• EXERCISE INSTRUCTIONS
Locate the word "idle" in the entries below, then gather every line that holds it.

• RECORDS SHOWN
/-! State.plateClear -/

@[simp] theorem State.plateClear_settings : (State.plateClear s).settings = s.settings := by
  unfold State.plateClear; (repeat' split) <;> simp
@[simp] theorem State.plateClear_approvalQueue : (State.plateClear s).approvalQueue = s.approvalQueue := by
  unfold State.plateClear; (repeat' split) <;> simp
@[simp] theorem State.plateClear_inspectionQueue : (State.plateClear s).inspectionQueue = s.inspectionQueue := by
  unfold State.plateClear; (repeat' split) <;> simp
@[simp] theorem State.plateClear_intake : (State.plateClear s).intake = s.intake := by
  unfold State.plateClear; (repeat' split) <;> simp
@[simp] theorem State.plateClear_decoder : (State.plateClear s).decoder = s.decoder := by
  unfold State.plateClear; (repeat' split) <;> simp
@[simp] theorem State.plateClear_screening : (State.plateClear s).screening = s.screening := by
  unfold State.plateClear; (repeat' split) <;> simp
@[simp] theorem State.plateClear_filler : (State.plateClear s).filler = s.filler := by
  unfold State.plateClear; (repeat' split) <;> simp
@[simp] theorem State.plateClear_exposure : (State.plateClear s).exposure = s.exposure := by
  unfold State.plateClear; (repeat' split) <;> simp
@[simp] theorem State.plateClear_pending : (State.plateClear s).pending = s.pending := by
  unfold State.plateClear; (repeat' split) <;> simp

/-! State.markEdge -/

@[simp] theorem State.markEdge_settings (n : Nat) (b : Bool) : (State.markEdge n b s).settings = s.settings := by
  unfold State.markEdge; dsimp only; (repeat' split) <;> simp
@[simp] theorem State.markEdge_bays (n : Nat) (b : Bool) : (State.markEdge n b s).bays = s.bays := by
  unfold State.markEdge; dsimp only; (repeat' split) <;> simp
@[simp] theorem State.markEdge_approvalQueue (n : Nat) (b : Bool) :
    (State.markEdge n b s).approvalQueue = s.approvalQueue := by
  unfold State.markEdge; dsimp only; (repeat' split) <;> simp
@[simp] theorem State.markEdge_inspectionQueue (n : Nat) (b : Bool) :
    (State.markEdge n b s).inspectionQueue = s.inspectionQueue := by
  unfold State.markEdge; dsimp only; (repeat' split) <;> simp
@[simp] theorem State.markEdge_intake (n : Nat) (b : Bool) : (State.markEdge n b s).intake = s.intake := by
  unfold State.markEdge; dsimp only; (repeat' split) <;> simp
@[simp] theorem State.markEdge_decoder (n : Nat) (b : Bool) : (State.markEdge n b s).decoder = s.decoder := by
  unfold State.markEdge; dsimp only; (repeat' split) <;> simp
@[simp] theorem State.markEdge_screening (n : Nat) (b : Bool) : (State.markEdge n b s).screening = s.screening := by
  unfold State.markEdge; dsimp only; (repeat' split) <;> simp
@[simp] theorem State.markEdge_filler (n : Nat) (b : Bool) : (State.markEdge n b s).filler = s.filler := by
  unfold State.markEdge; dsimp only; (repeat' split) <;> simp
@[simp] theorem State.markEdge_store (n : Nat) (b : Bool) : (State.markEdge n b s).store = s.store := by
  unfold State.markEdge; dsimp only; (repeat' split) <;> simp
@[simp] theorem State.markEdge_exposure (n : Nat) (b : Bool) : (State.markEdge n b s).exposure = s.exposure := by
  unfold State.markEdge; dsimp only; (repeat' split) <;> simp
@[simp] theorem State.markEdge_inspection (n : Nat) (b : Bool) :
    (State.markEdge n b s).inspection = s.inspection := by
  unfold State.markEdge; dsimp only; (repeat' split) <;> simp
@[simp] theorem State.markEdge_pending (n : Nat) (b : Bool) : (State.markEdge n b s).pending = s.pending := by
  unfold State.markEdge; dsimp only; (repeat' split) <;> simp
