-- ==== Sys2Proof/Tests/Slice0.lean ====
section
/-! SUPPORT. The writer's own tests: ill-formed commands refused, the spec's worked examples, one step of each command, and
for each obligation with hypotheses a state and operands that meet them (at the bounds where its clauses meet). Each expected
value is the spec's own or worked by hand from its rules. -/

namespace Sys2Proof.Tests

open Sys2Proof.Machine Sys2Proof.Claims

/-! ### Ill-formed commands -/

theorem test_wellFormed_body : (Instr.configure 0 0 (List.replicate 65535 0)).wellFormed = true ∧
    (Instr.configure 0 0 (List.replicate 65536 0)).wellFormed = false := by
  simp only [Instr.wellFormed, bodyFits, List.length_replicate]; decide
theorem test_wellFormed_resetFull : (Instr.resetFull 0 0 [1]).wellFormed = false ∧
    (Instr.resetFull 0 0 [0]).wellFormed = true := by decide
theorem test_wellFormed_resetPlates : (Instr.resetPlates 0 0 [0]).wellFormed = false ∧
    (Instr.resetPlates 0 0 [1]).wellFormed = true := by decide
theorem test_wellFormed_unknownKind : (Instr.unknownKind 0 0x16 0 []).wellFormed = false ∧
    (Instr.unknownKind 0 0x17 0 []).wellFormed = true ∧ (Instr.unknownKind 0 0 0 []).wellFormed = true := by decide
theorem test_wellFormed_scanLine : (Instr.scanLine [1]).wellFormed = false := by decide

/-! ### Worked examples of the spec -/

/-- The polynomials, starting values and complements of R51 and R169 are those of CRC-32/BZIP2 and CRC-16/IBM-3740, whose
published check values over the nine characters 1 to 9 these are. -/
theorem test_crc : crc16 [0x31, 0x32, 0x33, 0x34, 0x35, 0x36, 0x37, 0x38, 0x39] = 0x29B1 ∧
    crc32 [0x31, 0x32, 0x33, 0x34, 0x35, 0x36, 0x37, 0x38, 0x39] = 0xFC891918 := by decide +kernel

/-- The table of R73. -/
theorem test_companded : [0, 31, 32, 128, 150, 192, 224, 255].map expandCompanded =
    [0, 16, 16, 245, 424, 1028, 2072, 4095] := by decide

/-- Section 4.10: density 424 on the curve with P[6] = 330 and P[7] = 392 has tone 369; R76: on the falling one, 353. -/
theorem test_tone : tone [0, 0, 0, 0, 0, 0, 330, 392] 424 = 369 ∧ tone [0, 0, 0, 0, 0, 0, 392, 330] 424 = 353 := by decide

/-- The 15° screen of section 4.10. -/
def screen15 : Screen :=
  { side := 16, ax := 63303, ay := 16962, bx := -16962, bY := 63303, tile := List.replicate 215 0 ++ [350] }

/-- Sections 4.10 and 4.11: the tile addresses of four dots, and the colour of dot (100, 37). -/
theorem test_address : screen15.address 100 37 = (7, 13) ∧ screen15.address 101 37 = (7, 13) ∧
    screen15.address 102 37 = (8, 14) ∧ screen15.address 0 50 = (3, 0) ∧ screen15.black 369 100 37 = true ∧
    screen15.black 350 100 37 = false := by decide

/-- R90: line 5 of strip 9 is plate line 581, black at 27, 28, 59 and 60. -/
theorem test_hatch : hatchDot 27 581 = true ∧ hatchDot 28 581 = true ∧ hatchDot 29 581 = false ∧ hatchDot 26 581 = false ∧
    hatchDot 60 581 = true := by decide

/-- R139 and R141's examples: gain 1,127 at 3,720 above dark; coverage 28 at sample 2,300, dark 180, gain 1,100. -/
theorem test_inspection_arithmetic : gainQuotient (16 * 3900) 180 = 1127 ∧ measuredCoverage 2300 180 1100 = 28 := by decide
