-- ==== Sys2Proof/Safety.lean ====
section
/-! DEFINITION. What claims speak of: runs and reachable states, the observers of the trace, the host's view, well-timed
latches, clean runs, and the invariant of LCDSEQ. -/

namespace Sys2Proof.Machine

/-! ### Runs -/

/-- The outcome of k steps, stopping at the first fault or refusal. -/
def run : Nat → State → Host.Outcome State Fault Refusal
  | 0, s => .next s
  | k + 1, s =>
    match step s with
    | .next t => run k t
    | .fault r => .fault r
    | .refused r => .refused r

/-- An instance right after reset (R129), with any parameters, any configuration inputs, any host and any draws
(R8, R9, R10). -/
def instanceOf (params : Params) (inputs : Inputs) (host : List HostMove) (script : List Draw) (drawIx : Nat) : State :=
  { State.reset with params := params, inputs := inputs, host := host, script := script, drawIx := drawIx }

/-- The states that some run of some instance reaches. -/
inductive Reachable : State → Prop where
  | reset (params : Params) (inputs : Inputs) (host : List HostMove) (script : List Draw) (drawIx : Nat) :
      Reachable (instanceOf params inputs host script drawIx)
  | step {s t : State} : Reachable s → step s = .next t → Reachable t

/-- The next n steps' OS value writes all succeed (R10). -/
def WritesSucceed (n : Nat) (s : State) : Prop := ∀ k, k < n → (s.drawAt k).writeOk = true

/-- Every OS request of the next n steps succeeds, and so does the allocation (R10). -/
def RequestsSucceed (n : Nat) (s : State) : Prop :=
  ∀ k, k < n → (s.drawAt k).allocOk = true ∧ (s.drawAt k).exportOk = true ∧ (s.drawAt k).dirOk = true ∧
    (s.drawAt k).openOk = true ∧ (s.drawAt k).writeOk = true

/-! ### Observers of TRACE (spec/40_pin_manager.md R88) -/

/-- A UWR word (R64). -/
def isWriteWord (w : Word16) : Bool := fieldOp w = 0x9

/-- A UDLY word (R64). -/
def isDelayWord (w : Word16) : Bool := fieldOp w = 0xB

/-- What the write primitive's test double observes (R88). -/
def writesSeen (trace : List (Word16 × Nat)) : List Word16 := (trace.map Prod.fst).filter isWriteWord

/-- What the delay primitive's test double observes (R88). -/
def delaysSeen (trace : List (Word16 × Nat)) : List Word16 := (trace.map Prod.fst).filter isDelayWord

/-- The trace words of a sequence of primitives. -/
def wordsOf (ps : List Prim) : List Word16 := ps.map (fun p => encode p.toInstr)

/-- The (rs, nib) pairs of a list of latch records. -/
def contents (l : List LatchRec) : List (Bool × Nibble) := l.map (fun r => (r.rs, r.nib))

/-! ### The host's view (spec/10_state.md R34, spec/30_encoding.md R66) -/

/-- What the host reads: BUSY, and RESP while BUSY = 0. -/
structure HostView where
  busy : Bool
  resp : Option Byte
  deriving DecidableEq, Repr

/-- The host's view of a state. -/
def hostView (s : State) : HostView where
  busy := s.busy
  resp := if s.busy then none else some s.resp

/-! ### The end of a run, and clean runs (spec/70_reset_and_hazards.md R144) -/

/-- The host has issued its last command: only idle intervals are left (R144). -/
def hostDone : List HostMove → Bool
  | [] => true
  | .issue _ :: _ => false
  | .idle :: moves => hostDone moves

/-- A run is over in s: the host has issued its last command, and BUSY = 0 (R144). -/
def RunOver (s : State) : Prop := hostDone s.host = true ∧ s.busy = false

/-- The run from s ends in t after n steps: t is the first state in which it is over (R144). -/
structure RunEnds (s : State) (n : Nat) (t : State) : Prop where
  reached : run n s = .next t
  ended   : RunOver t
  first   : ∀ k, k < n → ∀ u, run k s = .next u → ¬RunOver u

• EXPECTED OUTPUT
/-- The host has issued its last command: only idle intervals are left (R144). -/
  | .idle :: moves => hostDone moves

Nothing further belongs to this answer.